**What you need to do:** Below are the records; copy exactly the stretch from the line containing "one step. -/" through the line containing "execute a call. -/", both ends included, and nothing else.

──────────

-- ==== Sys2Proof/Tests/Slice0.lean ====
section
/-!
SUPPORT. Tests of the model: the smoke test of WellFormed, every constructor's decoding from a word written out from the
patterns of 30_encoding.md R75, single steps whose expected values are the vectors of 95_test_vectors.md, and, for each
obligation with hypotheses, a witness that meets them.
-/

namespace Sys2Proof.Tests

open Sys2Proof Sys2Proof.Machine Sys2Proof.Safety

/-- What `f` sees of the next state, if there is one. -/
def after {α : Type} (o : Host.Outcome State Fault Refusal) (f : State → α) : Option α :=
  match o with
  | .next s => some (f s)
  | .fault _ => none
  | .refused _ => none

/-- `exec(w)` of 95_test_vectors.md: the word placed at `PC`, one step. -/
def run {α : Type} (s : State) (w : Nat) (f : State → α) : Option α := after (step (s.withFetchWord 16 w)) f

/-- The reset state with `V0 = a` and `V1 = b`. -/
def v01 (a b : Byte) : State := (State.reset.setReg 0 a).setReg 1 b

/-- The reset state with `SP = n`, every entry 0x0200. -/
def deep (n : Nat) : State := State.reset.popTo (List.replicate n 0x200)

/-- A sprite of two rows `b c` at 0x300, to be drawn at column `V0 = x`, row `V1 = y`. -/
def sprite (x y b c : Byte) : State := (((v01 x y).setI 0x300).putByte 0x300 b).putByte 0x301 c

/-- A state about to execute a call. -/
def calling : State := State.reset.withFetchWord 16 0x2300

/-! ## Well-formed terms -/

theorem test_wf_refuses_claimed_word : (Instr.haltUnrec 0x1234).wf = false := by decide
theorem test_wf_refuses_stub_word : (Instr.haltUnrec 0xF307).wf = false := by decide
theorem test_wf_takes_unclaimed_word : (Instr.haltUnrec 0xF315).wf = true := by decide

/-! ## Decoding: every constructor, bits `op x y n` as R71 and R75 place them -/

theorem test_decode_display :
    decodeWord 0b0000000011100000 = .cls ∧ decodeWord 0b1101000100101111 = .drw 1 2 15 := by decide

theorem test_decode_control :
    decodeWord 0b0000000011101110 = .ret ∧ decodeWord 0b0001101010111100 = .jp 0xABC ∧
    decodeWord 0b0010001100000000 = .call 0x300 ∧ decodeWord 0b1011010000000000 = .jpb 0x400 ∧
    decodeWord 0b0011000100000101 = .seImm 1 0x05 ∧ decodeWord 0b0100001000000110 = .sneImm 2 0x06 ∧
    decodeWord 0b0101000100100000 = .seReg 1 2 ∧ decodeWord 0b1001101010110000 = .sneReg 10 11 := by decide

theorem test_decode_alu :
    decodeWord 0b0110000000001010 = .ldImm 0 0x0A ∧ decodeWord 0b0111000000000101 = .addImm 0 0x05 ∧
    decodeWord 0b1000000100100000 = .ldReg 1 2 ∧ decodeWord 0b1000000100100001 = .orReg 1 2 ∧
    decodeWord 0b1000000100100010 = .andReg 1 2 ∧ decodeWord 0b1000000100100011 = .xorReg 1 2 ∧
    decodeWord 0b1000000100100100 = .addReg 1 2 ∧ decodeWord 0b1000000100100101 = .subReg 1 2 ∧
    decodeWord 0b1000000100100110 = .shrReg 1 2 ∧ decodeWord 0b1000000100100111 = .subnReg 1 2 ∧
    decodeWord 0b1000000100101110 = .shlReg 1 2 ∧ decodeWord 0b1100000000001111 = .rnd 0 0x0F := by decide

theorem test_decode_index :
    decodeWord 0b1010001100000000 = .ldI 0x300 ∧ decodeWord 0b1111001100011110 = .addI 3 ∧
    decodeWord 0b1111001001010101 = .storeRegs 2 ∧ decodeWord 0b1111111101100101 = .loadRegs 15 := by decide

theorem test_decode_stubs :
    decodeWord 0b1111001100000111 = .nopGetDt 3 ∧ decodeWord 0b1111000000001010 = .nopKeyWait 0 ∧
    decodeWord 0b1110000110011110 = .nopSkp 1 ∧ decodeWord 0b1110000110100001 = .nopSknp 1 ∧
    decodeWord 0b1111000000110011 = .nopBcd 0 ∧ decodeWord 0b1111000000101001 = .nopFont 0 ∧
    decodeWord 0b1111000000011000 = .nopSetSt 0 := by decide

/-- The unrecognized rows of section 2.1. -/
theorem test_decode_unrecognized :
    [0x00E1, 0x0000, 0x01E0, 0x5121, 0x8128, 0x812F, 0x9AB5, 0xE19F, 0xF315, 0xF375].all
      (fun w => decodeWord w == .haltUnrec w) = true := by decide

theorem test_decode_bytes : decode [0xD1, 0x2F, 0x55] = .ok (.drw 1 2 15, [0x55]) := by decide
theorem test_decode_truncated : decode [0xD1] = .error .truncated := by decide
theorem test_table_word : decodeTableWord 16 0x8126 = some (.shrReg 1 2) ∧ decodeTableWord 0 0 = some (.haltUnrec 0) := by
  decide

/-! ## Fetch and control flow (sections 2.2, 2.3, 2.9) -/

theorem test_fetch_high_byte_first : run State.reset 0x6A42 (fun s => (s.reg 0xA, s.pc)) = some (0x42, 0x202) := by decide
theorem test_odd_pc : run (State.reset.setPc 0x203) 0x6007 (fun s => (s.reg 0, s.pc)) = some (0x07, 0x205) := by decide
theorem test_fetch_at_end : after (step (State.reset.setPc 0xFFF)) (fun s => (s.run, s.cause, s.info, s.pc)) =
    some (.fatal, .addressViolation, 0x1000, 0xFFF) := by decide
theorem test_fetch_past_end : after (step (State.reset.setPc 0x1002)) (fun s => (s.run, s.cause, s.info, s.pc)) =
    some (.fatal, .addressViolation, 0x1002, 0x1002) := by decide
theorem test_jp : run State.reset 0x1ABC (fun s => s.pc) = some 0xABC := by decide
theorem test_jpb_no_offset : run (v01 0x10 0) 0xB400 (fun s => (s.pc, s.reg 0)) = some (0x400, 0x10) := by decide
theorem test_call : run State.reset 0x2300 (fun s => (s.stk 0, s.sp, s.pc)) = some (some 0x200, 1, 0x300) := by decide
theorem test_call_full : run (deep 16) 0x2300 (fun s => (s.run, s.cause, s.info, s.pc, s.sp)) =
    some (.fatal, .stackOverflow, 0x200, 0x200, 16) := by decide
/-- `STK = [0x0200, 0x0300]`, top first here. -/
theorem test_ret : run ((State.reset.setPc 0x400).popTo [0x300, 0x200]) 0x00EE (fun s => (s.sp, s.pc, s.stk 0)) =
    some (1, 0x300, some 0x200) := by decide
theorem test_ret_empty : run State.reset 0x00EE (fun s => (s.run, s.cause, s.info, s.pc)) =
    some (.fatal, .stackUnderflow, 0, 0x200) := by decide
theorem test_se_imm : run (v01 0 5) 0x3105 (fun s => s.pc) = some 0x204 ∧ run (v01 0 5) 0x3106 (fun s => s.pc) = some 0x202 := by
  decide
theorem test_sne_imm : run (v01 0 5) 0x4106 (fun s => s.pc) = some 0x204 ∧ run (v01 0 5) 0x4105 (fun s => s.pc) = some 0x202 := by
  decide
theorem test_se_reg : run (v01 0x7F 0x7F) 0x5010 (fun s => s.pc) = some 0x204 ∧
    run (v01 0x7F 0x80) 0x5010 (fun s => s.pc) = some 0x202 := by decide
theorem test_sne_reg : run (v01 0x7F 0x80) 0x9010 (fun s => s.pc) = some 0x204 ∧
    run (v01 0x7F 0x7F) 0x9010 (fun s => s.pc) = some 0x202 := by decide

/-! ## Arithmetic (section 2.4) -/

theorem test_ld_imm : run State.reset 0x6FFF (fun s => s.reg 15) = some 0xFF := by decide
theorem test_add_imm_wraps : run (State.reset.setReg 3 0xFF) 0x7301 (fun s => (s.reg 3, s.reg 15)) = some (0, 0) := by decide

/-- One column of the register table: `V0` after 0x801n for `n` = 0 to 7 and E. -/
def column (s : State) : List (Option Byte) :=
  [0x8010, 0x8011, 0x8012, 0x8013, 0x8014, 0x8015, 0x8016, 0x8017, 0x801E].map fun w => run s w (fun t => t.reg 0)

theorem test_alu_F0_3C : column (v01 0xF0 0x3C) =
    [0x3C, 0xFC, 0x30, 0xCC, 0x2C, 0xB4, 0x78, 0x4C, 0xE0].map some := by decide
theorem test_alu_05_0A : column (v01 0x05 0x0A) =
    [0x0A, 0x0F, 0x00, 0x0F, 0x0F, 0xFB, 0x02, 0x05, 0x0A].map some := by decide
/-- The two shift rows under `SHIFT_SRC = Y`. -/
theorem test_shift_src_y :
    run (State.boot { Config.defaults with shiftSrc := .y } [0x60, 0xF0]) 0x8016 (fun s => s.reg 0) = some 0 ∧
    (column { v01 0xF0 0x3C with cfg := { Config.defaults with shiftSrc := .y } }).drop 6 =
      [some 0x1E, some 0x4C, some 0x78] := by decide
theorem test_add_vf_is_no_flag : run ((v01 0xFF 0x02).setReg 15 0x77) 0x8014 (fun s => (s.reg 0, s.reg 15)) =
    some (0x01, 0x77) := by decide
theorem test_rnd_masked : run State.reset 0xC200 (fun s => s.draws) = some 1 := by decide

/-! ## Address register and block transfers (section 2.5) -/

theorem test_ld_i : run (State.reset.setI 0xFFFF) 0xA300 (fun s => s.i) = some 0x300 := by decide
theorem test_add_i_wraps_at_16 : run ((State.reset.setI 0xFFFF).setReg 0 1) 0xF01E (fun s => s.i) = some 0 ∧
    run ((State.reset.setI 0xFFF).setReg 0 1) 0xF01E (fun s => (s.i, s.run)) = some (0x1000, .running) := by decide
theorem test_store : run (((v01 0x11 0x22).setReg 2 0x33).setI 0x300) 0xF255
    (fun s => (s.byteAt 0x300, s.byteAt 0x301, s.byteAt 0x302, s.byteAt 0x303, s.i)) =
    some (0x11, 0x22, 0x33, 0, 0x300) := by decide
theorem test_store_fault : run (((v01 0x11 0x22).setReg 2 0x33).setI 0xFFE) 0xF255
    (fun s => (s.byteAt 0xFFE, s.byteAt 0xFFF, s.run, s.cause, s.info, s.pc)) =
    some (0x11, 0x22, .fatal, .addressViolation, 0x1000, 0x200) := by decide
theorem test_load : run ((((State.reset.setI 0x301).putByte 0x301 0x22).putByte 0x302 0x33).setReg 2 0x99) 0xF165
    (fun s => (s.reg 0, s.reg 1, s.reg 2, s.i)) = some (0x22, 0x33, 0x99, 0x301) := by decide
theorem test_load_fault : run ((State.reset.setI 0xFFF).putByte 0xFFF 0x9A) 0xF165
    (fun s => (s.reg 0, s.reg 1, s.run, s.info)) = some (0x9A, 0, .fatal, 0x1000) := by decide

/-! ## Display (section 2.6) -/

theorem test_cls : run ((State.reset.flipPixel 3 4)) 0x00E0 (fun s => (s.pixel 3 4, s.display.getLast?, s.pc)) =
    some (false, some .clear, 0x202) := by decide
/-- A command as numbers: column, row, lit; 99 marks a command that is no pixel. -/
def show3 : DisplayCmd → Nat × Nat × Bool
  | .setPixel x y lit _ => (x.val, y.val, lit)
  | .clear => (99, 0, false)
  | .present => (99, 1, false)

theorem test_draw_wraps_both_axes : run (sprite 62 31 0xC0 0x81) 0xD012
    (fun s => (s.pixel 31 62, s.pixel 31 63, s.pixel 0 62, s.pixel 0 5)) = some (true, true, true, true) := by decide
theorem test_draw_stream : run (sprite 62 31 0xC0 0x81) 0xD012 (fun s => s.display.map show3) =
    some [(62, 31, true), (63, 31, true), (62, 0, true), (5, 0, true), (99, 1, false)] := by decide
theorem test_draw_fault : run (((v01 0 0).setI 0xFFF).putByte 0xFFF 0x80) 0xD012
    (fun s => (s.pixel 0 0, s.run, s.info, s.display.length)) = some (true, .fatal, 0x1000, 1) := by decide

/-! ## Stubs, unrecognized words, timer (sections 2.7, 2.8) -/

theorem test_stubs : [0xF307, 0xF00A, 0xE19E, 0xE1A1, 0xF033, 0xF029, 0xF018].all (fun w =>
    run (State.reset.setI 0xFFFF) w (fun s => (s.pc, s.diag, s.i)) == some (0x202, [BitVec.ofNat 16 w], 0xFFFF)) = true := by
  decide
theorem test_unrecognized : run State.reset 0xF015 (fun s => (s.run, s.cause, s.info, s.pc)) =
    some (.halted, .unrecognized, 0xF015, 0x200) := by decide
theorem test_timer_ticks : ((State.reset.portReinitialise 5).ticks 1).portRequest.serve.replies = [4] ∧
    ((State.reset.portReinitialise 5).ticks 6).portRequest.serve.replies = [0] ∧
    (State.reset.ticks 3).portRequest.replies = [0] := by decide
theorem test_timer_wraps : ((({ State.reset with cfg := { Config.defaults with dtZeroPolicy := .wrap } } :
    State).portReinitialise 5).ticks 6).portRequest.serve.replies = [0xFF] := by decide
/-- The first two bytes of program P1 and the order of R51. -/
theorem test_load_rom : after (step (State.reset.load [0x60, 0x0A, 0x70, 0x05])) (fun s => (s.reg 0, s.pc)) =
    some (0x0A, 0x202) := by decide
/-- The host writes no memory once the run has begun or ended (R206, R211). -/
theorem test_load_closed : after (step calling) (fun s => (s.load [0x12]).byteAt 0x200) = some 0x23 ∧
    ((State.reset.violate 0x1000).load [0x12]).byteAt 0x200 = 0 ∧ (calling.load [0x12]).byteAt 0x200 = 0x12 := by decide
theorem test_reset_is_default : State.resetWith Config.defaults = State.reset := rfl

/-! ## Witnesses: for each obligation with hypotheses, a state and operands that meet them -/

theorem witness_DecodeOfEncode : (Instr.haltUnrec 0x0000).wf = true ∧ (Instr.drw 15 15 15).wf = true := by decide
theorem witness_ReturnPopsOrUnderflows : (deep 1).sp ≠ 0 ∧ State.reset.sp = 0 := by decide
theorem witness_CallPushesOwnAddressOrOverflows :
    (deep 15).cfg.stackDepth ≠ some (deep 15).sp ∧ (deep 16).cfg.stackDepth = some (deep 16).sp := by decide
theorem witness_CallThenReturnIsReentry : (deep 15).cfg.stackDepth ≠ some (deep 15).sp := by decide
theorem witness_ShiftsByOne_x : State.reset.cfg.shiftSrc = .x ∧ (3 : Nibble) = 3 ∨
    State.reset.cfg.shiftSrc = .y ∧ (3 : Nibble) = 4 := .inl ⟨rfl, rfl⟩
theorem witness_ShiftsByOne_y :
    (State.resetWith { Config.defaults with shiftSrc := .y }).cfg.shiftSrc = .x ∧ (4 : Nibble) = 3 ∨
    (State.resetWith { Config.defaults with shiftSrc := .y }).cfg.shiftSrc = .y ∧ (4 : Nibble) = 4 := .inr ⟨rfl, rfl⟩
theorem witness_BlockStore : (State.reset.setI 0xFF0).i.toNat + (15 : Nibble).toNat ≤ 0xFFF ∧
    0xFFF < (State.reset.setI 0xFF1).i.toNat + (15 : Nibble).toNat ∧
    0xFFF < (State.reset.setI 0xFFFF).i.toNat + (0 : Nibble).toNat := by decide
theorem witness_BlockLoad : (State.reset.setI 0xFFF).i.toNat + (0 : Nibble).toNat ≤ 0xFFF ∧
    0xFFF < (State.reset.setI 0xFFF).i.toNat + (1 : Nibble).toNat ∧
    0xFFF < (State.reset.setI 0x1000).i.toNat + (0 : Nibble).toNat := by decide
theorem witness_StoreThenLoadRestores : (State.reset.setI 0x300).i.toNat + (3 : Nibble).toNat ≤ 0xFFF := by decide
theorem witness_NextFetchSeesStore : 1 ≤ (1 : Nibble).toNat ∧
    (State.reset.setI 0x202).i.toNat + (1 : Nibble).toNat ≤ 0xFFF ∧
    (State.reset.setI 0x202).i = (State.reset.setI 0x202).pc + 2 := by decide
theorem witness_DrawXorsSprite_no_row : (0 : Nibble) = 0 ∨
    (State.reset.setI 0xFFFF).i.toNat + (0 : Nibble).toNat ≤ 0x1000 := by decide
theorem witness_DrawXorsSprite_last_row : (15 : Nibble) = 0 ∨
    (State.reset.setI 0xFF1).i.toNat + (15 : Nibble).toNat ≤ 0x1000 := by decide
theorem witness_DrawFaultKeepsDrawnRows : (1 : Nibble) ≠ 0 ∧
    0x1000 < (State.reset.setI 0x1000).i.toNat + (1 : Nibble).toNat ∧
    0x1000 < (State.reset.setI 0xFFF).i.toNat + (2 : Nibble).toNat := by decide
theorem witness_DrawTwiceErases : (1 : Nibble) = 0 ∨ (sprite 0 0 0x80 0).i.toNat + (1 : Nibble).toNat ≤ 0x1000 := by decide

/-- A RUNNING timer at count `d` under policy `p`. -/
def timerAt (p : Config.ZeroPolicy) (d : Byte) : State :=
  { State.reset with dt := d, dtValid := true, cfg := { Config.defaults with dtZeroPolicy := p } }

──────────

**Task response:**
/-- `exec(w)` of 95_test_vectors.md: the word placed at `PC`, one step. -/
def run {α : Type} (s : State) (w : Nat) (f : State → α) : Option α := after (step (s.withFetchWord 16 w)) f

/-- The reset state with `V0 = a` and `V1 = b`. -/
def v01 (a b : Byte) : State := (State.reset.setReg 0 a).setReg 1 b

/-- The reset state with `SP = n`, every entry 0x0200. -/
def deep (n : Nat) : State := State.reset.popTo (List.replicate n 0x200)

/-- A sprite of two rows `b c` at 0x300, to be drawn at column `V0 = x`, row `V1 = y`. -/
def sprite (x y b c : Byte) : State := (((v01 x y).setI 0x300).putByte 0x300 b).putByte 0x301 c

/-- A state about to execute a call. -/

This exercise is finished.